▼

/-- A word with an illegal-opcode subcode raises it at its own address, whatever its guard (R59, R73). -/
theorem runWord_illegal {sem : WordSem} {sub : BitVec 4} (h : Issues t s) (hi : sem.illegal = some sub) :
    runWord t g sem s =
      raiseExc t { cause := 1, sub := sub, addr := (s.thr t).arch.pc.setWidth 36 } (beginWord t s) := by
  rw [runWord_of_issues h]
  unfold wordPhase illegalExc
  simp only [hi, beginWord_arch, finishWord]

end Sys2Proof.Proofs
end

section
/-! ### Integer arithmetic (R95, R96, R98) -/

namespace Sys2Proof.Proofs

open Sys2Proof Sys2Proof.Machine Sys2Proof.Laws

variable {t : ThreadId} {g : Guard} {s s1 : State} {a b : PCell}

/-- Where nothing overflows, or a store to THR.ARITH meets the retirement, OV stays. -/
theorem withOv_of_kept {ov : Bool} (h : (ov && !(s.thr t).arithMet) = false) : withOv t ov s = s :=
  modThr_of_fixed (by simp only [h, Bool.or_false])

/-- The model sets OV as the claim says: not where a store to THR.ARITH meets the retirement (R43). -/
theorem setOv_eq_withOv (ov : Bool) : setOv t ov s = withOv t ov s := by
  cases ov with
  | false => exact (withOv_of_kept (Bool.false_and _)).symm
  | true =>
    cases hm : (s.thr t).arithMet with
    | true =>
      rw [withOv_of_kept (by simp [hm])]
      simp [setOv, modFlags, hm]
    | false => simp [setOv, modFlags, withOv, State.modThr, hm]

/-- What a word that replaces n operands by the exact result v leaves (R37). -/
def intDone (t : ThreadId) (n : Nat) (v : Int) (s : State) : State :=
  retireNext t (withOv t (decide (v < -(2 ^ 47) ∨ 2 ^ 47 ≤ v)) (curReplace t false n [PCell.of (BitVec.ofInt 48 v)] s))

/-- An integer result is the low 48 bits in place of the operands, with OV where the exact result leaves the range. -/
theorem intResult_eq (n : Nat) (v : Int) : intResult t n v s =
    .next (withOv t (decide (v < -(2 ^ 47) ∨ 2 ^ 47 ≤ v)) (curReplace t false n [PCell.of (BitVec.ofInt 48 v)] s)) :=
  congrArg WRes.next (setOv_eq_withOv _)

theorem runWord_arith2 (f : Cell → Cell → Int) (h : Runs t g 2 1 [b, a] s s1) (hc : Clean [b, a]) :
    runWord t g (arith2 t f) s = intDone t 2 (f a.val b.val) s1 := runWord_plain_next h hc (intResult_eq ..)

theorem runWord_arith1 (f : Cell → Int) (h : Runs t g 1 1 [a] s s1) (hc : Clean [a]) :
    runWord t g (arith1 t f) s = intDone t 1 (f a.val) s1 := runWord_plain_next h hc (intResult_eq ..)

▲

Which lines should be output? Exactly those from the first line of the data through the line containing "congrArg WRes.next (setOv_eq_withOv _)", inclusive.

Answer for the task
/-- A word with an illegal-opcode subcode raises it at its own address, whatever its guard (R59, R73). -/
theorem runWord_illegal {sem : WordSem} {sub : BitVec 4} (h : Issues t s) (hi : sem.illegal = some sub) :
    runWord t g sem s =
      raiseExc t { cause := 1, sub := sub, addr := (s.thr t).arch.pc.setWidth 36 } (beginWord t s) := by
  rw [runWord_of_issues h]
  unfold wordPhase illegalExc
  simp only [hi, beginWord_arch, finishWord]

end Sys2Proof.Proofs
end

section
/-! ### Integer arithmetic (R95, R96, R98) -/

namespace Sys2Proof.Proofs

open Sys2Proof Sys2Proof.Machine Sys2Proof.Laws

variable {t : ThreadId} {g : Guard} {s s1 : State} {a b : PCell}

/-- Where nothing overflows, or a store to THR.ARITH meets the retirement, OV stays. -/
theorem withOv_of_kept {ov : Bool} (h : (ov && !(s.thr t).arithMet) = false) : withOv t ov s = s :=
  modThr_of_fixed (by simp only [h, Bool.or_false])

/-- The model sets OV as the claim says: not where a store to THR.ARITH meets the retirement (R43). -/
theorem setOv_eq_withOv (ov : Bool) : setOv t ov s = withOv t ov s := by
  cases ov with
  | false => exact (withOv_of_kept (Bool.false_and _)).symm
  | true =>
    cases hm : (s.thr t).arithMet with
    | true =>
      rw [withOv_of_kept (by simp [hm])]
      simp [setOv, modFlags, hm]
    | false => simp [setOv, modFlags, withOv, State.modThr, hm]

/-- What a word that replaces n operands by the exact result v leaves (R37). -/
def intDone (t : ThreadId) (n : Nat) (v : Int) (s : State) : State :=
  retireNext t (withOv t (decide (v < -(2 ^ 47) ∨ 2 ^ 47 ≤ v)) (curReplace t false n [PCell.of (BitVec.ofInt 48 v)] s))

/-- An integer result is the low 48 bits in place of the operands, with OV where the exact result leaves the range. -/
theorem intResult_eq (n : Nat) (v : Int) : intResult t n v s =
    .next (withOv t (decide (v < -(2 ^ 47) ∨ 2 ^ 47 ≤ v)) (curReplace t false n [PCell.of (BitVec.ofInt 48 v)] s)) :=
  congrArg WRes.next (setOv_eq_withOv _)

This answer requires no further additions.